Code Monkey home page Code Monkey logo

dsc-market-segmentation-clustering-lab's Introduction

Market Segmentation with Clustering - Lab

Introduction

In this lab, you'll use your knowledge of clustering to perform market segmentation on a real-world dataset!

Objectives

In this lab you will:

  • Use clustering to create and interpret market segmentation on real-world data

Getting Started

In this lab, you're going to work with the Wholesale customers dataset from the UCI Machine Learning datasets repository. This dataset contains data on wholesale purchasing information from real businesses. These businesses range from small cafes and hotels to grocery stores and other retailers.

Here's the data dictionary for this dataset:

Column Description
FRESH Annual spending on fresh products, such as fruits and vegetables
MILK Annual spending on milk and dairy products
GROCERY Annual spending on grocery products
FROZEN Annual spending on frozen products
DETERGENTS_PAPER Annual spending on detergents, cleaning supplies, and paper products
DELICATESSEN Annual spending on meats and delicatessen products
CHANNEL Type of customer. 1=Hotel/Restaurant/Cafe, 2=Retailer. (This is what we'll use clustering to predict)
REGION Region of Portugal that the customer is located in. (This column will be dropped)

One benefit of working with this dataset for practice with segmentation is that we actually have the ground-truth labels of what market segment each customer actually belongs to. For this reason, we'll borrow some methodology from supervised learning and store these labels separately, so that we can use them afterward to check how well our clustering segmentation actually performed.

Let's get started by importing everything we'll need.

In the cell below:

  • Import pandas, numpy, and matplotlib.pyplot, and set the standard alias for each.
  • Use numpy to set a random seed of 0.
  • Set all matplotlib visualizations to appear inline.

Now, let's load our data and inspect it.
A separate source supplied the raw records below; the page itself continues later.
-- ==== Sys2Proof/Tests/Slice0.lean ====
section
/-! SUPPORT. Small tests, expected values from spec/95_test_vectors.md and the worked examples of the rules, and for every
statement with hypotheses a concrete case that meets them. -/

namespace Sys2Proof.Tests

open Sys2Proof Sys2Proof.Machine

/-- An engine at `p` with working block `x`, schedule `ks`, and the marker of 95_test_vectors.md section 4 in `out`. -/
def engine (p : BitVec 8) (x : Block) (ks : List (Nat × Word)) : State :=
  { State.reset with progress := p, x := x, ks := ⟨ks⟩, out := ⟨0xaaaaaaaa, 0xbbbbbbbb, 0xcccccccc, 0xdddddddd⟩ }

/-- The same engine with one input on its port. -/
def driven (p : BitVec 8) (rst : Bool) (cmd : BitVec 3) : State :=
  (engine p ⟨0x11111111, 0x22222222, 0x33333333, 0x44444444⟩ []).present ⟨rst, cmd, 0⟩

/-- The next state, if there is one. -/
def nextOf : Host.Outcome State Fault Refusal → Option State
  | .next t => some t
  | .fault _ => none
  | .refused _ => none

/-- What a test looks at: `progress`, `x`, `out` and the result bits. -/
def seen (o : Host.Outcome State Fault Refusal) : Option (BitVec 8 × Block × Block × Result) :=
  (nextOf o).map fun t => (t.progress, t.x, t.out, t.result)

/-- The marker in `out`. -/
def marker : Block := ⟨0xaaaaaaaa, 0xbbbbbbbb, 0xcccccccc, 0xdddddddd⟩

/-- The arbitrary registers X of 95_test_vectors.md section 5. -/
def blockX : Block := ⟨0x11111111, 0x22222222, 0x33333333, 0x44444444⟩

/-- The source's plaintext. -/
def plain : Block := ⟨0x45670123, 0xcdef89ab, 0xba98fedc, 0x32107654⟩

/-! ### Decoding: words written out from 30_encoding.md R81, R82 and the step tables R84, R85 -/

theorem test_decode_nop :
    decode 0b000#131 = .ok .nop := by rfl

theorem test_decode_reset :
    decode 0b001#131 = .ok .reset := by rfl

theorem test_decode_advanceEncrypt :
    decode 0b100#131 = .ok .advanceEncrypt := by rfl

theorem test_decode_advanceDecrypt :
    decode 0b101#131 = .ok .advanceDecrypt := by rfl

theorem test_decode_load :
    decode (0x32107654ba98fedccdef89ab45670123#128 ++ 0b010#3) =
      .ok (.load 0x32107654ba98fedccdef89ab45670123#128) := by rfl

theorem test_decode_ignores_blk_but_for_load :
    decode (0xffffffffffffffffffffffffffffffff#128 ++ 0b001#3) = .ok .reset := by rfl

theorem test_decode_reserved :
    decode 0b011#131 = .error (.reservedCode 0b011#3) ∧ decode 0b110#131 = .error (.reservedCode 0b110#3) ∧
      decode 0b111#131 = .error (.reservedCode 0b111#3) := by exact ⟨rfl, rfl, rfl⟩

theorem test_decodeAt_eIdle :
    (decodeAt 0 0b100#131).toOption = some .eIdle := by decide

theorem test_decodeAt_eRound :
    (decodeAt 1 0b100#131).toOption = some .eRound ∧ (decodeAt 127 0b100#131).toOption = some .eRound := by decide

theorem test_decodeAt_eRoundL :
    (decodeAt 16 0b100#131).toOption = some .eRoundL ∧ (decodeAt 128 0b100#131).toOption = some .eRoundL := by decide

theorem test_decodeAt_eWhiten :
    (decodeAt 129 0b100#131).toOption = some .eWhiten ∧ (decodeAt 132 0b100#131).toOption = some .eWhiten := by decide

theorem test_decodeAt_eMaterialize :
    (decodeAt 133 0b100#131).toOption = some .eMaterialize := by decide

theorem test_decodeAt_eTerminate :
    (decodeAt 134 0b100#131).toOption = some .eTerminate := by decide

theorem test_decodeAt_dIdle :
    (decodeAt 0 0b101#131).toOption = some .dIdle := by decide

theorem test_decodeAt_dWhiten :
    (decodeAt 1 0b101#131).toOption = some .dWhiten ∧ (decodeAt 4 0b101#131).toOption = some .dWhiten := by decide

theorem test_decodeAt_dLinvRound :
    (decodeAt 5 0b101#131).toOption = some .dLinvRound ∧ (decodeAt 117 0b101#131).toOption = some .dLinvRound := by decide

theorem test_decodeAt_dRound :
    (decodeAt 6 0b101#131).toOption = some .dRound ∧ (decodeAt 132 0b101#131).toOption = some .dRound := by decide

theorem test_decodeAt_dMaterialize :
    (decodeAt 133 0b101#131).toOption = some .dMaterialize := by decide

theorem test_decodeAt_dTerminate :
    (decodeAt 134 0b101#131).toOption = some .dTerminate := by decide

theorem test_decodeAt_reservedProgress :
    (decodeAt 135 0b100#131).toOption = none ∧ (decodeAt 255 0b101#131).toOption = none := by decide

theorem test_decodeTableWord :
    [0, 1, 2, 3, 4, 5, 6, 7].map (decodeTableWord 8) =
      [some .nop, some .reset, some (.load 0), none, some .advanceEncrypt, some .advanceDecrypt, none, none] := by decide

theorem test_decodeTableWord_past_bit_130 :
    decodeTableWord 136 (2 ^ 131) = none ∧ decodeTableWord 136 (2 ^ 130 + 2) = some (.load 0x80000000000000000000000000000000#128) := by exact ⟨rfl, rfl⟩

/-! ### WellFormed: each selector refuses an ill-formed step (30_encoding.md R84, R85) -/

theorem test_wellFormed_refuses_eIdle :
    Instr.wellFormedAt 1 .eIdle = false ∧ Instr.wellFormedAt 255 .eIdle = false := by decide

theorem test_wellFormed_refuses_eRound :
    Instr.wellFormedAt 0 .eRound = false ∧ Instr.wellFormedAt 16 .eRound = false ∧ Instr.wellFormedAt 129 .eRound = false := by decide

theorem test_wellFormed_refuses_eRoundL :
    Instr.wellFormedAt 0 .eRoundL = false ∧ Instr.wellFormedAt 1 .eRoundL = false ∧ Instr.wellFormedAt 144 .eRoundL = false := by decide

theorem test_wellFormed_refuses_eWhiten :
    Instr.wellFormedAt 128 .eWhiten = false ∧ Instr.wellFormedAt 133 .eWhiten = false := by decide

theorem test_wellFormed_refuses_eMaterialize :
    Instr.wellFormedAt 132 .eMaterialize = false ∧ Instr.wellFormedAt 134 .eMaterialize = false := by decide

theorem test_wellFormed_refuses_eTerminate :
    Instr.wellFormedAt 133 .eTerminate = false ∧ Instr.wellFormedAt 135 .eTerminate = false := by decide

theorem test_wellFormed_refuses_dIdle :
    Instr.wellFormedAt 1 .dIdle = false ∧ Instr.wellFormedAt 255 .dIdle = false := by decide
You'll find the data stored in 'wholesale_customers_data.csv'.

In the cell below, load the data into a DataFrame and then display the first five rows to ensure everything loaded correctly.

raw_df = None

Now, let's go ahead and store the 'Channel' column in a separate variable and then drop both the 'Channel' and 'Region' columns. Then, display the first five rows of the new DataFrame to ensure everything worked correctly.

channels = None
df = None

Now, let's get right down to it and begin our clustering analysis.

In the cell below:

  • Import KMeans from sklearn.cluster, and then create an instance of it. Set the number of clusters to 2
  • Fit it to the data (df)
  • Get the predictions from the clustering algorithm and store them in cluster_preds
k_means = None

cluster_preds = None

Now, use some of the metrics to check the performance. You'll use calinski_harabasz_score() and adjusted_rand_score(), which can both be found inside sklearn.metrics.
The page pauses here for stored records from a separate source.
/-- The commands: one constructor for each row of spec/opcode_table.json, in the table's order. -/
inductive Instr where
  -- control space (R14 to R21, R558) and the general-purpose cores (R276)
  | registerWrite (req : Requester) (addr : Addr) (width : Nat) (value : W64)
  | wrongSizeAccess (req : Requester) (addr : Addr) (width : Nat) (write : Bool)
  | unassignedRangeAccess (req : Requester) (addr : Addr) (width : Nat) (write : Bool)
  | gpcDeviceAccessFault (hart : Fin 32) (addr : Addr) (write : Bool)
  -- start and resets
  | powerUp (mv : Nat)
  | powerGood (env : StartEnv)
  | imageLoad (proc : Fin 17) (img : SigBlock)
  | identityKeysReady
  | warmReset (env : StartEnv)
  | glbReset (req : Requester) (key : W32)
  | managementReset
  | watchdogExpiry
  | gpcWdogKick (req : Requester) (timeout : Option W32)
  | gpcClock (req : Requester) (value : W32)
  | referenceClockLost
  | referenceReturned
  -- hardware limits
  | thermalDrop (unit : Fin 5) (tj : BitVec 8)
  | thermalDropEnd (t : Temps)
  | above105Enter (unit : Fin 5) (tj : BitVec 8)
  | above105Exit (unit : Fin 5) (t : Temps)
  | thermalShutdown (unit : Fin 5) (tj : BitVec 8)
  | currentDrop (ma : BitVec 16) (volt : BitVec 16)
  | currentDropEnd (ma : BitVec 16)
  | currentShutdown
  | powerCapLower (ma : BitVec 16) (volt : BitVec 16)
  | powerCapRaise (ma : BitVec 16) (volt : BitVec 16)
  | vddfSetPoint (req : Requester) (value : W32)
  | lowerPointApply
  -- warrants
  | wrtDoorbell (req : Requester) (value : W32)
  | batchAdmission (queue : BitVec 8) (unreadable : Bool)
  | wrtCplAck (req : Requester) (value : W32)
  | batchStart (queue : BitVec 8)
  | batchComplete (queue : BitVec 8)
  -- sequencer instructions (R183)
  | alu (core : Fin 256) (rd ra rb : BitVec 5) (func : BitVec 11)
  | addi (core : Fin 256) (rd ra : BitVec 5) (imm : BitVec 16)
  | andi (core : Fin 256) (rd ra : BitVec 5) (imm : BitVec 16)
  | ori (core : Fin 256) (rd ra : BitVec 5) (imm : BitVec 16)
  | xori (core : Fin 256) (rd ra : BitVec 5) (imm : BitVec 16)
  | slti (core : Fin 256) (rd ra : BitVec 5) (imm : BitVec 16)
  | shi (core : Fin 256) (rd ra : BitVec 5) (imm : BitVec 16)
  | lis (core : Fin 256) (rd ra : BitVec 5) (imm : BitVec 16)
  | scalarLoad (core : Fin 256) (kind : LdKind) (rd ra : BitVec 5) (imm : BitVec 16) (bad : BadWords)
  | scalarStore (core : Fin 256) (kind : StKind) (rd ra : BitVec 5) (imm : BitVec 16)
  | branch (core : Fin 256) (kind : BrKind) (ra rb : BitVec 5) (off : BitVec 16)
  | jal (core : Fin 256) (off : BitVec 26)
  | jalr (core : Fin 256) (rd ra : BitVec 5) (imm : BitVec 16)
  | fop (core : Fin 256) (rd ra rb : BitVec 5) (func : BitVec 11)
  | fma (core : Fin 256) (rd ra rb rc : BitVec 5) (rnd : BitVec 3) (variant : BitVec 3)
  | tord (core : Fin 256) (ra rb : BitVec 5)
  | tld (core : Fin 256) (ra : BitVec 5) (bad : BadWords)
  | waite (core : Fin 256) (rd ra : BitVec 5)
  | waitl (core : Fin 256) (rd : BitVec 5)
  | csrr (core : Fin 256) (rd : BitVec 5) (csr : BitVec 12)
  | csrw (core : Fin 256) (ra : BitVec 5) (csr : BitVec 12)
  | lpost (core : Fin 256) (ra : BitVec 5)
  | wpost (core : Fin 256) (ra : BitVec 5)
  | done (core : Fin 256)
  | sys (core : Fin 256) (imm : BitVec 16)
  | illegalInstruction (core : Fin 256) (word : Option W32)
  -- engine orders, loader transfers, faults
  | arrayOrder (engine : Fin 8192) (bad : BadWords)
  | arrayOrderComplete (engine : Fin 8192) (residue : Bool)
  | tailOrder (engine : Fin 8192) (bad : BadWords)
  | tailOrderComplete (engine : Fin 8192)
  | loaderTransfer (core : Fin 256) (dev : DevEvents) (bad : BadWords)
  | loaderTransferComplete (core : Fin 256)
  | completionRecordWrite (core : Fin 256)
  | engineHang (engine : Fin 8192)
  | sequencerHang (core : Fin 256)
  | sequencerParityError (core : Fin 256)
  | meshStopFault (die : Fin 4) (cluster : Fin 8)
  | engFenceReq (req : Requester) (die : Fin 4) (value : W32)
  -- vector instructions (R206 to R224)
  | vsetvl (core : Fin 256) (d a : BitVec 5) (imm : BitVec 6)
  | vsetvlr (core : Fin 256) (d a b : BitVec 5)
  | vmvxs (core : Fin 256) (d a b : BitVec 5)
  | vmvsx (core : Fin 256) (d a b : BitVec 5)
  | vmand (core : Fin 256) (d a b : BitVec 5)
  | vmor (core : Fin 256) (d a b : BitVec 5)
  | vmxor (core : Fin 256) (d a b : BitVec 5)
  | vmandn (core : Fin 256) (d a b : BitVec 5)
  | vmpop (core : Fin 256) (d a : BitVec 5)
  | vmfirst (core : Fin 256) (d a : BitVec 5)
  | vmset (core : Fin 256) (d : BitVec 5) (imm : BitVec 6)
  | vidx (core : Fin 256) (d : BitVec 5)
  | vmvr (core : Fin 256) (d a : BitVec 5) (imm : BitVec 6)
  | vectorIntegerOp (core : Fin 256) (o : VOp) (src : BitVec 2) (func : BitVec 5)
  | vectorFpOp (core : Fin 256) (o : VOp) (scalar : Bool) (rnd : BitVec 3) (func : BitVec 3)
  | vectorFma (core : Fin 256) (o : VOp) (scalar : Bool) (rnd : BitVec 3) (func : BitVec 3)
  | vredsum (core : Fin 256) (o : VOp) (src : BitVec 2) (func : BitVec 5)
  | vfredsum (core : Fin 256) (o : VOp) (src : BitVec 2)
  | vfredmax (core : Fin 256) (o : VOp) (src : BitVec 2) (func : BitVec 5)
  | vsad (core : Fin 256) (o : VOp) (src : BitVec 2) (signed : Bool)
  | vslideup (core : Fin 256) (o : VOp) (src : BitVec 2)
  | vslidedn (core : Fin 256) (o : VOp) (src : BitVec 2)
  | vgather (core : Fin 256) (o : VOp) (src : BitVec 2)
  | vcompress (core : Fin 256) (o : VOp) (src : BitVec 2)
  | vmseq (core : Fin 256) (o : VOp) (src : BitVec 2) (func : BitVec 5)
  | vmfeq (core : Fin 256) (o : VOp) (src : BitVec 2) (func : BitVec 5)
  | vectorLoad (core : Fin 256) (o : VOp) (mop : BitVec 2) (nf : BitVec 2) (bad : BadWords)
  | firstFaultLoad (core : Fin 256) (o : VOp) (nf : BitVec 2) (bad : BadWords)
  | vectorStore (core : Fin 256) (o : VOp) (mop : BitVec 2) (nf : BitVec 2)
  | vcvt (core : Fin 256) (vd va : BitVec 5) (sfmt dfmt : BitVec 4) (rnd : BitVec 3) (m : Bool) (mr : BitVec 3)
  | vectorPowerDown (core : Fin 256)
  -- scale ledger and ladder
  | ledgerMerge (die : Fin 4) (dev : DevEvents)
  | layerOutcomeMerge (die : Fin 4) (dev : DevEvents)
  | layerReset (slot : BitVec 10)
  -- memory
  | temperatureRead (device : Fin 128) (t : BitVec 8)
  | memoryStewardAbsent
  | retrainingSlice (chan : Fin 512)
  | patrolScrub (chan : Fin 512) (sev : Sev)
  | vaultScrub (chip : Fin 8) (sev : Sev)
  | memFenceReq (req : Requester) (die : Fin 4) (value : W32)
  | armTables (req : Requester) (die : Fin 4) (value : W32)
  | strTblData (req : Requester) (die : Fin 4) (write : Option W32)
  | runWrite (req : Requester) (die : Fin 4)
  | runInvalidate (req : Requester) (die : Fin 4)
  | runReadBack (req : Requester) (die : Fin 4)
  | pcieLinkDown (chip : Fin 8)
  | pcieLinkRetrainEnd (chip : Fin 8) (width : Nat) (ms : Nat)
  -- Lomef orders and the gate
  | escrow (chip : Fin 8) (dev : DevEvents)
  | escrowComplete (chip : Fin 8)
  | update (chip : Fin 8) (dev : DevEvents)
  | updateComplete (chip : Fin 8)
  | watchRefresh (chip : Fin 8) (dev : DevEvents)
  | gate (slot : BitVec 10)
  | gateExchangeEnter (account : Fin 64)
  | gateExchangeResult (account : Fin 64) (words : List (List Byte)) (fields : List (Nat × W64)) (dev : DevEvents)
  | gateTimeout (account : Fin 64)
  | gateResolve (slot : BitVec 10) (source : Option (List Byte))
  -- fabric
  | fabricPortDown (port : Fin 16) (cause : BitVec 2)
  | fabricPortRetrainEnd (port : Fin 16) (returned : Bool) (ms : Nat)
  | hostFrameReceive (port : Fin 16) (frame : Arrived)
  | hostFrameSend (port : Fin 16) (frame : List Byte)
  | dataPacketReceive (plane : Fin 16) (packet : Arrived) (marked : Bool)
  | ackReceive (plane : Fin 16) (packet : List Byte) (ranges : List (W32 × W32))
  | nackReceive (plane : Fin 16) (packet : List Byte) (missing : List W32)
  | creditReceive (plane : Fin 16) (packet : List Byte)
  | resendReceive (plane : Fin 16) (packet : List Byte)
  | ackTimer (account : Fin 64) (peer : BitVec 13) (plane : Fin 16)
  | nackTimer (account : Fin 64) (peer : BitVec 13) (plane : Fin 16)
  | retransmitTimer (account : Fin 64) (peer : BitVec 13) (plane : Fin 16)
  | heldMessageTimeout (account : Fin 64) (peer : BitVec 13) (msg : W32)
  | peerSilenceTimeout (account : Fin 64) (peer : BitVec 13)
  | pathDead (account : Fin 64) (peer : BitVec 13) (plane : Fin 16)
  | allGather (queue : BitVec 8) (dev : DevEvents)
  | jitGatherStart (account : Fin 64) (tag : W32)
  | reduceScatter (queue : BitVec 8) (dev : DevEvents)
  | allReduce (queue : BitVec 8) (dev : DevEvents)
  | permute (queue : BitVec 8) (dev : DevEvents)
  | permuteRoundEnd (account : Fin 64) (tag : W32)
  | ringPass (queue : BitVec 8) (dev : DevEvents)
  | drop (queue : BitVec 8)
  | collectiveComplete (account : Fin 64) (tag : W32)
  | bookLoad (slot : BitVec 10)
  -- exchequer
  | loopStart (slot : BitVec 10)
  | cycleRelease (unit : Fin 16)
  | inputRingPoll (unit : Fin 16)
  | measurementFragment (unit : Fin 16) (frag : List Byte)
  | inputCutoff (unit : Fin 16)
  | assemblyComplete (unit : Fin 16)
  | factorisationComplete (unit : Fin 16)
  | iterationComplete (unit : Fin 16) (bad : BadWords)
  | rebuildComplete (unit : Fin 16)
  | cycleDeadline (unit : Fin 16)
  | exqHang (unit : Fin 16)
  | loopStop (slot : BitVec 10)
  | exqStop (req : Requester) (die unit : Fin 4) (value : W32)
  | tableSwitch (slot : BitVec 10)
  | exqSwitchVa (req : Requester) (die unit : Fin 4) (value : W64)
  | solve (unit : Fin 16)
  | adjoint (unit : Fin 16)
  | solveOrderComplete (unit : Fin 16)
  -- firmware, session, accounts
  | processorCrash (proc : Fin 17)
  | processorRestarted (proc : Fin 17) (r : Restart)
  | processorRestartTimeout (proc : Fin 17)
  | fwUpdate (slot : BitVec 10) (img : SigBlock)
  | negotiate (slot : BitVec 10)
  | attach (slot : BitVec 10)
  | heartbeat (req : Requester) (value : W32)
  | heartbeatLapse
  | holdExpiry
  | bind (slot : BitVec 10)
  | unbind (slot : BitVec 10)
  | coreMove (core : Fin 256)
  | moduleLevelError (code : BitVec 16) (level : BitVec 8)
  -- Daybook and dump
  | recordAdmission (code : BitVec 16) (p0 p1 p2 : W32) (p3 : BitVec 28)
  | recordPersist
  | opsecPersist
  | freeze (slot : Option (BitVec 10)) (req : Requester)
  | freezeRelease (slot : Option (BitVec 10)) (req : Requester)
  | freezeExpiry
  | dbkRead (slot : BitVec 10)
  | dbkWindowAdvance (req : Requester)
  | dbkNonce (req : Requester) (value : W32)
  | nonceExpiry (trs : Bool)
  | dmpDiscard (req : Requester) (value : W32)
  | token (slot : BitVec 10) (hdr : List Byte) (sigs : TokenSigs) (refused : List Nat)
  | trsNonceNew (req : Requester) (value : W32)
  -- attestation, management, edges
  | getVersion
  | getCapabilities
  | negotiateAlgorithms
  | getDigests
  | getCertificate (cslot : BitVec 4)
  | challenge (nonce : BitVec 256) (cslot : BitVec 4)
  | getMeasurements (nonce : BitVec 256) (index : BitVec 8)
  | charterUpdate (img : CharterImage)
  | serviceRead (datagram : List Byte)
  | serviceWrite (datagram : List Byte)
  | serviceTokenFragment (datagram : List Byte) (sigs : TokenSigs) (refused : List Nat)
  | managementLinkDown (cause : BitVec 2)
  | managementLinkUp (optical rsFec : Bool)
  | debugAttach
  | coolantReading (inlet outlet : BitVec 8) (flow : BitVec 16)
  | powerFailWarning (mv : Nat) (cause : BitVec 2)
  | holdupReturn (mv : Nat)
  -- the Assize unit
  | assizeSupplyUp (swOk : Bool)
  | assizeSupplyFail (mv : Nat)
  | energyPersist
  | testPulse
  | demandPeriodEnd
  | demandReset (slot : Option (BitVec 10))
  | readingMade
  | readingRequest (req : Requester) (value : W32)
  | statusFramePoll (volt : BitVec 16) (ma : BitVec 32)
  | readingFetch (rsaOk slhOk : Bool)
  | assizeLinkLost
  | accountEnergyDivision (estimates : List (Nat × Nat))
  | coverOpening
  | overcurrentEvent (ma : W32)
  | reverseEnergyEvent
  | parameterChange (which : BitVec 4) (new : W32)
  | softwareReplacement (version : W32) (digest : W64)
  | tamperLatchClear
  -- the rest of the table
  | halfRegisterRead (req : Requester) (addr : Addr)
  | dbkWindowRead (req : Requester) (word : Fin 64)
  | glbCmdTail (req : Requester) (value : W32)
  | energySample (uv ua : Int)
  | currentClampStart
  | currentClampEnd (ma : BitVec 16)
  | overvoltageCleared (mv : Nat)
  | debuggerResume (core : Fin 256)
  deriving DecidableEq, Repr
In the cell below, import these scoring functions.

Now, start with CH score to get the variance ratio.

Although you don't have any other numbers to compare this to, this is a pretty low score, suggesting that the clusters aren't great.

Since you actually have ground-truth labels, in this case you can use adjusted_rand_score() to check how well the clustering performed. Adjusted Rand score is meant to compare two clusterings, which the score can interpret our labels as. This will tell us how similar the predicted clusters are to the actual channels.

Adjusted Rand score is bounded between -1 and 1. A score close to 1 shows that the clusters are almost identical. A score close to 0 means that predictions are essentially random, while a score close to -1 means that the predictions are pathologically bad, since they are worse than random chance.

In the cell below, call adjusted_rand_score() and pass in channels and cluster_preds to see how well your first iteration of clustering performed.

According to these results, the clusterings were essentially no better than random chance. Let's see if you can improve this.

Scaling our dataset

Recall that k-means clustering is heavily affected by scaling. Since the clustering algorithm is distance-based, this makes sense. Let's use StandardScaler to scale our dataset and then try our clustering again and see if the results are different.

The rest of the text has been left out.